Should either worst-case scenarios happen, it could disperse high levels of radiation up to 20 km (12 miles) around the site, making it impossible to bring the reactors to a cold shutdown without great sacrifice.
WHAT RISK FROM PLUTONIUM?
Plutonium has been found in soil samples at the site, further evidence that fuel rods in at least one reactor may have melted down considerably before they were cooled, and that there is damage to the structures containing the nuclear core.
Only trace amounts of the toxic substance have been detected. The level of up to 0.54 becquerals per kg of soil is not considered harmful. Most people have some plutonium in their bodies from atmospheric and underwater nuclear tests and some pacemakers are powered by plutonium.
But the presence of the radioactive poison outside the reactors compounds worry for the workers there as long as authorities are not sure how the heaviest of primordial elements leaked out.
Plutonium-239, used most in reactors, has a half-life of 24,200 years. It is not readily absorbed by the body but what is absorbed, stays put, irradiates surrounding tissue and is carcinogenic.

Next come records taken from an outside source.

/-- `avg` in `b[1:0]` (30_encoding.md R101, R118). -/
def CommandWord.avg (w : CommandWord) : BitVec 2 := (CommandWord.b w).extractLsb' 0 2

/-- The 16-bit immediate `(a << 8) | b` (30_encoding.md R118). -/
def CommandWord.imm16 (w : CommandWord) : BitVec 16 := CommandWord.a w ++ CommandWord.b w

/-- `STATUS_BIT[e]` (00_scope.md R6). -/
def Config.pos (cfg : Config) (e : Event) : StatusPos := cfg.statusBit.get e.rank

/-- The bit of the block that stands for an event, `8*i + b` (30_encoding.md R102). -/
def Config.blockBit (cfg : Config) (e : Event) : Nat := 8 * (cfg.pos e).byte.val + (cfg.pos e).bit.val

/-- `mask_e = 1 << (8*i + b)` (30_encoding.md R102). -/
def Config.eventMask (cfg : Config) (e : Event) : Block := 1#40 <<< cfg.blockBit e

/-- `Present(e)`: `block & mask_e = mask_e` (30_encoding.md R102). -/
def Config.present (cfg : Config) (block : Block) (e : Event) : Bool :=
  block &&& cfg.eventMask e == cfg.eventMask e

/-- The first event of a list that is present in the block. -/
def Config.firstPresent (cfg : Config) (block : Block) : List Event → Option Event
  | [] => none
  | e :: l => if cfg.present block e then some e else cfg.firstPresent block l

/-- The events that come after `e` in a pass (30_encoding.md R104). One rule serves EV_LOWBAT and EV_LOWSYS and runs
once per pass (42_interrupt_dispatcher.md R226), so nothing of it is left after EV_LOWBAT. -/
def Event.after (e : Event) : List Event :=
  Event.order.drop (e.rank.val + if e = .lowbat then 2 else 1)

/-- Byte `i` of the block, `block[8*i + 7 : 8*i]` (20_memory.md R75). -/
def Block.byte (b : Block) (i : Nat) : Byte := b.extractLsb' (8 * i) 8

/-- The five bytes of a block (20_memory.md R75). -/
def Block.bytes (b : Block) : Bytes5 :=
  ⟨Block.byte b 0, Block.byte b 1, Block.byte b 2, Block.byte b 3, Block.byte b 4⟩

/-- `B4 ++ B3 ++ B2 ++ B1 ++ B0` (42_interrupt_dispatcher.md R203). -/
def Bytes5.block (v : Bytes5) : Block := v.b4 ++ v.b3 ++ v.b2 ++ v.b1 ++ v.b0

/-! ### Operation words -/

/-- An operation as it stands outside: a command word with its two sidebands (30_encoding.md R101), a label code with its
operands (R113), or a status block (R102). -/
inductive OpWord
  | command (word : CommandWord) (param : BitVec 32) (data : List Byte)
  | label (code : Byte) (args : List Int)
  | status (block : Block)
  deriving DecidableEq, Repr

/-- Why a word is no operation, or none that may be selected where it stands. -/
inductive DecodeError
  /-- a command word whose `op` is above 0x0D (30_encoding.md R112) -/
  | illegalOp (op : Byte)
  /-- a label code of no UOP or ENV row (30_encoding.md R113) -/
  | unknownLabel (code : Byte)
  /-- an operand outside the range of its rule -/
  | operandOutOfRange
  /-- more operands than the rule has -/
  | tooManyOperands
  /-- a status block in which no named event is present (30_encoding.md R111) -/
  | noEvent
  /-- the label code of an internal micro-operation in an agent's turn, or another code where a rule invokes one
  (30_encoding.md R100): raised by the fetch -/
  | notSelectable (code : Byte)
  deriving DecidableEq, Repr

/-- The 8-bit label code of each operation (30_encoding.md R113). -/
def Instr.labelCode : Instr → Byte
  | .probe => 0x00 | .adcAsyncRead .. => 0x01 | .adcSyncRead .. => 0x02 | .batteryVoltage _ => 0x03
  | .notifyUsbCurlim _ => 0x04 | .readRegisterBlock .. => 0x05 | .writeRegisterBlock .. => 0x06
  | .setBits .. => 0x07 | .clearBits .. => 0x08 | .ready => 0x09 | .waitUntilReady .. => 0x0A
  | .goStandby => 0x0B | .suspend => 0x0C | .resume => 0x0D
  | .adcEnqueue .. => 0x40 | .adcStart _ => 0x41 | .adcComplete => 0x42 | .classify .. => 0x43
  | .applyPolicy _ => 0x44 | .setCurrentLimit _ => 0x45 | .chargeEnable _ => 0x46
  | .autoresumeHandshake => 0x47 | .classifyTrigger => 0x48 | .classifyDone .. => 0x49
  | .curlimTask => 0x4A | .batfullDance => 0x4B | .dispatch => 0x4C | .nobatStart => 0x4D | .nobatPoll => 0x4E
  | .evChgIns => 0x80 | .evChgRem => 0x81 | .evUsbIns => 0x82 | .evUsbRem => 0x83 | .evAlarm => 0x84
  | .evTick => 0x85 | .evOnkeyF => 0x86 | .evOnkeyR => 0x87 | .evOnkey1s => 0x88 | .evBatfull => 0x89
  | .evChghalt => 0x8A | .evThlimOn => 0x8B | .evThlimOff => 0x8C | .evUsblimOn => 0x8D
  | .evUsblimOff => 0x8E | .evAdcRdy => 0x8F | .evLowbat => 0x90 | .evLowsys => 0x91 | .evHightemp => 0x92
  | .evAutopwrfail => 0x93 | .evSubregFail0 => 0x94 | .evSubregFail1 => 0x95 | .evSubregFail2 => 0x96
  | .evSubregFail3 => 0x97 | .evSubregFail4 => 0x98 | .evSubregFail5 => 0x99 | .evSubregFail6 => 0x9A
  | .evSubregFail7 => 0x9B | .evSubregFail8 => 0x9C | .evSubregFail9 => 0x9D | .evLedFail => 0x9E
  | .evLedOvp => 0x9F
  | .pmuRaise .. => 0xC0 | .adcHwDone _ => 0xC1 | .irqEdge => 0xC2 | .envSetStatus .. => 0xC3
  | .envRtcWant _ => 0xC4
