-- ==== Sys2Proof/Tests/Slice0.lean ====
section
/-! SUPPORT. Tests: well-formedness, the decoding of words written out from the spec's encodings, one step of each
operation against 95_test_vectors.md (the vector is named before each test), and for each statement with hypotheses a
state that meets them. -/

namespace Sys2Proof.Tests

open Sys2Proof.Machine

/-! ### Well-formed operations -/

theorem test_wf_adcEnqueue : (Instr.adcEnqueue 7 3 (.callback 1) (2 ^ 32)).WellFormed = false := by decide
theorem test_wf_adcEnqueue_ok : (Instr.adcEnqueue 7 3 (.callback 1) (2 ^ 32 - 1)).WellFormed = true := by decide
theorem test_wf_adcEnqueue_classify : (Instr.adcEnqueue 7 3 .classify (2 ^ 32)).WellFormed = true := by decide
theorem test_wf_adcStart : (Instr.adcStart ⟨7, 3, .sync 1, 2 ^ 32⟩).WellFormed = false := by decide
theorem test_wf_classify_high : (Instr.classify 1024 true).WellFormed = false := by decide
theorem test_wf_classify_low : (Instr.classify (-1) true).WellFormed = false := by decide
theorem test_wf_classifyDone : (Instr.classifyDone 0 1024).WellFormed = false := by decide
theorem test_wf_config : Config.test.wf = true := by decide
theorem test_wf_config_depth : { Config.test with depth := 6 }.wf = false := by decide
theorem test_wf_config_resultBits : { Config.test with resultBits := 12 }.wf = false := by decide
theorem test_wf_config_map : { Config.test with aIntm := 0x06 }.wf = false := by decide

/-! ### Decoding of written-out words -/

/-- The decoded operation, if there is one. -/
def dec (w : OpWord) : Option Instr := (decode Config.test w).toOption

/-- A command word with zero sidebands. -/
def cw (w : CommandWord) : Option Instr := dec (.command w 0 [])

/-- 95_test_vectors.md V1.1 to V1.9. -/
theorem test_decode_commands_low :
    cw 0x00000000 = some .probe ∧ cw 0x01070301 = some (.adcAsyncRead 7 3 1 0) ∧
      cw 0x01F7FF01 = some (.adcAsyncRead 7 3 1 0) ∧ cw 0x02000002 = some (.adcSyncRead 0 0 2) ∧
      cw 0x03000005 = some (.batteryVoltage 5) ∧ cw 0x0401F400 = some (.notifyUsbCurlim 500) ∧
      cw 0x0402EE00 = some (.notifyUsbCurlim 750) ∧ cw 0x04FFFF00 = some (.notifyUsbCurlim 65535) ∧
      cw 0x05490100 = some (.readRegisterBlock 0x49 1) := by decide

/-- 95_test_vectors.md V1.10 to V1.22. -/
theorem test_decode_commands_high :
    dec (.command 0x06070500 0 [0, 0, 0, 0, 0]) = some (.writeRegisterBlock 0x07 5 [0, 0, 0, 0, 0]) ∧
      cw 0x07078000 = some (.setBits 0x07 0x80) ∧ cw 0x08078000 = some (.clearBits 0x07 0x80) ∧
      cw 0x09000000 = some .ready ∧ cw 0x0A03E804 = some (.waitUntilReady 1000 4) ∧
      cw 0x0B000000 = some .goStandby ∧ cw 0x0C000000 = some .suspend ∧ cw 0x0D000000 = some .resume ∧
      cw 0x00ABCDEF = some .probe ∧ cw 0x0E000000 = none ∧ cw 0x40000000 = none ∧ cw 0x8F000000 = none ∧
      cw 0xFFFFFFFF = none := by decide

WILL THE SITE BECOME A NO-MAN'S LAND?
Most likely, yes.
The plant operator TEPCO officially said the plant will be decommissioned -- something that had been assumed ever since engineers began pumping corrosive seawater into them. But even after a cold shutdown, scrapping the plant would take decades.
There are tonnes of nuclear waste sitting at the site of the nuclear reactors. Enclosing the reactors by injecting lead and encasing them in concrete would make it safe to work and live a few kilometres away from the site, but is not a long-term solution for the disposal of spent fuel, which will decay and emit fission fragments over several thousand years.
The spent nuclear fuel in Fukushima has been damaged by sea water, so recycling it is probably not an option, while transporting it elsewhere is unlikely given the opposition that proposal would bring.